SOURCE RECORDS:
/-- A load: from memory, or through the register window as master PUMPn (R287, R288). -/
def load (s : State) (n sl rd f3 a : Nat) (next : Word) : State :=
  let z := 2 ^ (f3 % 4)
  match locate (slot s n sl) n a z false with
  | .bad c => fault s n sl c
  | .mem o => retire s n sl next (fun x => setReg x rd (extend f3 z (leNat (bytes s o z))))
  | .win o =>
    let (s, v, _) := Bus.read s (11 + n) o z
    retire s n sl next (fun x => setReg x rd (extend f3 z v))

/-- A store: to memory, or posted through the register window (R287, R288). -/
def store (s : State) (n sl f3 a : Nat) (v : Word) (next : Word) : State :=
  let z := 2 ^ f3
  let b := leBytes z v.toNat
  match locate (slot s n sl) n a z true with
  | .bad c => fault s n sl c
  | .mem o => retire (Bus.memWrite s (11 + n) o (b.map some)) n sl next id
  | .win o => retire (Bus.write s (11 + n) o (b.map some)).1 n sl next id

/-- One instruction of RV32IM of `len` bytes: it retires, or its fault stops the slot (R294). -/
def run (s : State) (n sl w len : Nat) : State :=
  let x := slot s n sl
  let op := w % 128
  let rd := natBits w 7 5
  let f3 := natBits w 12 3
  let a := getReg x (natBits w 15 5)
  let b := getReg x (natBits w 20 5)
  let f7 := natBits w 25 7
  let immI := natBits w 20 12
  let next := x.pc + w32 len
  let set (v : Option Word) : State := match v with
    | some v => retire s n sl next (fun x => setReg x rd v)
    | none => fault s n sl illegal
  let rel (bits i : Nat) : Word := x.pc + BitVec.ofInt 32 (sext bits i)
  if op = 0x37 then set (some (w32 (w / 4096 * 4096)))
  else if op = 0x17 then set (some (x.pc + w32 (w / 4096 * 4096)))
  else if op = 0x6F then
    let i := natBits w 31 1 * 2 ^ 20 + natBits w 12 8 * 2 ^ 12 + natBits w 20 1 * 2 ^ 11 + natBits w 21 10 * 2
    retire s n sl (rel 21 i) (fun x => setReg x rd next)
  else if op = 0x67 then
    if f3 != 0 then fault s n sl illegal
    else retire s n sl ((a + BitVec.ofInt 32 (sext 12 immI)) &&& 0xFFFFFFFE) (fun x => setReg x rd next)
  else if op = 0x63 then
    let i := natBits w 31 1 * 2 ^ 12 + natBits w 7 1 * 2 ^ 11 + natBits w 25 6 * 32 + natBits w 8 4 * 2
    match taken f3 a b with
    | none => fault s n sl illegal
    | some t => retire s n sl (if t then rel 13 i else next) id
  else if op = 0x03 then
    if f3 = 3 || f3 > 5 then fault s n sl illegal
    else load s n sl rd f3 (a + BitVec.ofInt 32 (sext 12 immI)).toNat next
  else if op = 0x23 then
    if f3 > 2 then fault s n sl illegal
    else store s n sl f3 (a + BitVec.ofInt 32 (sext 12 (f7 * 32 + rd))).toNat b next
  else if op = 0x13 then set (aluImm f3 immI a)
  else if op = 0x33 then set (alu f3 f7 a b)
  else if op = 0x0F then (if f3 = 0 then retire s n sl next id else fault s n sl illegal)
  else if w = 0x00000073 then fault s n sl ecall
  else if w = 0x00100073 then fault s n sl breakpoint
  else fault s n sl illegal

/-- The counter CSRs of R291, all 64 bits of each. -/
def counter (s : State) (n csr : Nat) : Option Nat :=
  let half (v : Nat) : Nat := if natBit csr 7 then natBits v 32 32 else v % 2 ^ 32
  if csr = 0xC00 || csr = 0xC80 then some (half (cycles s.raw))
  else if csr = 0xC01 || csr = 0xC81 then some (half s.raw)
  else if csr = 0xC02 || csr = 0xC82 then some (half (pump s n).retired)
  else none

/-- A CSR instruction (R291): a read of a counter that writes nothing returns it; any other faults. -/
def csr (s : State) (n sl w : Nat) : State :=
  let x := slot s n sl
  let f3 := natBits w 12 3
  let reads := (f3 % 4 == 2 || f3 % 4 == 3) && natBits w 15 5 == 0
  match counter s n (natBits w 20 12) with
  | some v => if reads then retire s n sl (x.pc + 4) (fun x => setReg x (natBits w 7 5) (w32 v)) else fault s n sl illegal
  | none => fault s n sl illegal

/-- The word is a CSR instruction: SYSTEM with a function code other than 0; code 4 is none of Zicsr. -/
def isCsr (w : Nat) : Bool := w % 128 == 0x73 && natBits w 12 3 != 0 && natBits w 12 3 != 4

/-- The word is one of the instructions of R292, with its function code. -/
def custom (w : Nat) : Option Nat :=
  if w % 128 = 0x0B && natBits w 25 7 = 0 && natBits w 12 3 ≤ 5 then some (natBits w 12 3) else none

/-- The instruction of R292 with function code `f3` that pump `n` is to retire: its slot, rd and the values of rs1 and rs2. -/
def custAt (s : State) (n f3 : Nat) : Option (Nat × Nat × Word × Word) :=
  match cur s n with
  | none => none
  | some sl =>
    match fetch s n sl with
    | some (w, _) =>
      if custom w = some f3 then
        some (sl, natBits w 7 5, getReg (slot s n sl) (natBits w 15 5), getReg (slot s n sl) (natBits w 20 5))
      else none
    | none => none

TRY IT: Lines in the listing above that contain the word "illegal" must be copied; leave out the rest.

EXERCISE OUTPUT:
    | none => fault s n sl illegal
    if f3 != 0 then fault s n sl illegal
    | none => fault s n sl illegal
    if f3 = 3 || f3 > 5 then fault s n sl illegal
    if f3 > 2 then fault s n sl illegal
  else if op = 0x0F then (if f3 = 0 then retire s n sl next id else fault s n sl illegal)
  else fault s n sl illegal
  | some v => if reads then retire s n sl (x.pc + 4) (fun x => setReg x (natBits w 7 5) (w32 v)) else fault s n sl illegal
  | none => fault s n sl illegal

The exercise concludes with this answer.